Redox Reactions of Reduced Flavin Mononucleotide (FMN), Riboflavin (RBF), and Anthraquinone-2,6-disulfonate (AQDS) with Ferrihydrite and Lepidocrocite

Flavins are secreted by the dissimilatory iron-reducing bacterium Shewanella and can function as endogenous electron transfer mediators. To assess the potential importance of flavins in Fe­(III) bioreduction, we investigated the redox reaction kinetics of reduced flavin mononucleotide (i.e., FMNH₂) and reduced riboflavin (i.e., RBFH₂) with ferrihydrite and lepidocrocite.

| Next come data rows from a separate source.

-- ==== Sys2Proof/Laws/Alu.lean ====
section
/-! SUPPORT. What the ALU answers for each operation, and everything an ALU instruction can do. -/

namespace Sys2Proof.Machine

@[simp] theorem alu_mul (x y : Byte) : alu Opcode.mul x y = .value (aluMul x y) := rfl
@[simp] theorem alu_and (x y : Byte) : alu Opcode.and x y = .value (aluAnd x y) := rfl
@[simp] theorem alu_or (x y : Byte) : alu Opcode.or x y = .value (aluOr x y) := rfl
@[simp] theorem alu_xor (x y : Byte) : alu Opcode.xor x y = .value (aluXor x y) := rfl
@[simp] theorem alu_shl (x y : Byte) : alu Opcode.shl x y = .value (aluShl x y) := rfl
@[simp] theorem alu_shr (x y : Byte) : alu Opcode.shr x y = .value (aluShr x y) := rfl
@[simp] theorem alu_mod (x y : Byte) :
    alu Opcode.mod x y = if y = 0 then .divideByZero else .value (aluMod x y) := rfl
@[simp] theorem alu_not (x y : Byte) : alu Opcode.not x y = .value (aluNot y) := rfl
@[simp] theorem alu_cmp (x y : Byte) : alu Opcode.cmp x y = .flags (compareFlags x y) := rfl

@[simp] theorem applyAlu_value (ra rb : RegIx) (s : State) (v : Byte) :
    applyAlu ra rb s (.value v) = advance 3 (s.setReg ra v) := rfl
@[simp] theorem applyAlu_flags (ra rb : RegIx) (s : State) (f : Flags) :
    applyAlu ra rb s (.flags f) = advance 3 (s.setFlags f) := rfl
@[simp] theorem applyAlu_divideByZero (ra rb : RegIx) (s : State) :
    applyAlu ra rb s .divideByZero = raise .divideByZero rb.val s := rfl
@[simp] theorem applyAlu_unsupportedOperation (ra rb : RegIx) (s : State) (op : Byte) :
    applyAlu ra rb s (.unsupportedOperation op) = raise .unsupportedOperation op.toNat s := rfl

@[simp] theorem runAlu_regByte (op : Byte) (ra rb : RegIx) (s : State) :
    runAlu op (regByte ra) (regByte rb) s = applyAlu ra rb s (alu op (s.reg ra) (s.reg rb)) := by
  simp [runAlu]

theorem runAlu_badA (op : Byte) {a : Byte} (h : 7 < a.toNat) (b : Byte) (s : State) :
    runAlu op a b s = raise .badRegister a.toNat s := checkReg_bad h s _

theorem runAlu_badB (op : Byte) (ra : RegIx) {b : Byte} (h : 7 < b.toNat) (s : State) :
    runAlu op (regByte ra) b s = raise .badRegister b.toNat s := by
  simp [runAlu, checkReg_bad h]

/-- An ALU instruction applies the ALU to two registers, or faults on operand A, or on operand B (R132 items 3 to 5). -/
theorem runAlu_cases (op a b : Byte) (s : State) :
    (∃ ra rb, a = regByte ra ∧ b = regByte rb ∧
      runAlu op a b s = applyAlu ra rb s (alu op (s.reg ra) (s.reg rb))) ∨
    (7 < a.toNat ∧ runAlu op a b s = raise .badRegister a.toNat s) ∨
    (a.toNat ≤ 7 ∧ 7 < b.toNat ∧ runAlu op a b s = raise .badRegister b.toNat s) := by
  rcases checkReg_cases a s (fun ra => checkReg b s fun rb => applyAlu ra rb s (alu op (s.reg ra) (s.reg rb)))
    with ⟨ra, ha, h⟩ | ⟨ha, h⟩
  · rcases checkReg_cases b s (fun rb => applyAlu ra rb s (alu op (s.reg ra) (s.reg rb))) with ⟨rb, hb, h'⟩ | ⟨hb, h'⟩
    · exact .inl ⟨ra, rb, ha, hb, h.trans h'⟩
    · refine .inr (.inr ⟨?_, hb, h.trans h'⟩)
      rw [ha, regByte_toNat]
      omega
  · exact .inr (.inl ⟨ha, h⟩)

/-- CMP's outcome by cases on the unsigned order (R100). -/
theorem compareFlags_cases (x y : Byte) :
    (x.toNat = y.toNat ∧ compareFlags x y = ⟨true, false, false⟩) ∨
    (y.toNat < x.toNat ∧ compareFlags x y = ⟨false, true, false⟩) ∨
    (x.toNat < y.toNat ∧ compareFlags x y = ⟨false, false, true⟩) := by
  unfold compareFlags
  split
  · exact .inl ⟨‹_›, rfl⟩
  · split
    · exact .inr (.inl ⟨by omega, rfl⟩)
    · exact .inr (.inr ⟨by omega, rfl⟩)

end Sys2Proof.Machine
end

The organic reductants rapidly reduced and dissolved ferrihydrite and lepidocrocite in the pH range 4–8. The rate constant k for 2-line ferrihydrite reductive dissolution by FMNH₂ was 87.5 ± 3.5 M^–1·s^–1 at pH 7.0 in batch reactors, and k was similar for RBFH₂. For lepidocrocite, k was 500 ± 61 M^–1·s^–1 for FMNH₂ and 236 ± 22 M^–1·s^–1 for RBFH₂. The surface area normalized initial reaction rates (r_a) were between 0.08 and 77 μmol·m^–2·s^–1 for various conditions in stopped-flow experiments. Initial rates (r_o) were first-order with respect to iron­(III) oxide concentration, and r_a increased with decreasing pH. Poorly crystalline 2-line ferrihydrite yielded the highest r_a, followed by more crystalline 6-line ferrihydrite and crystalline lepidocrocite. Compared to a previous whole-cell study with Shewanella oneidensis strain MR-1, our findings suggest that the reduction of electron transfer mediators by the Mtr (i.e., metal-reducing) pathway coupled to lactate oxidation is rate limiting, rather than heterogeneous electron transfer to the iron­(III) oxide.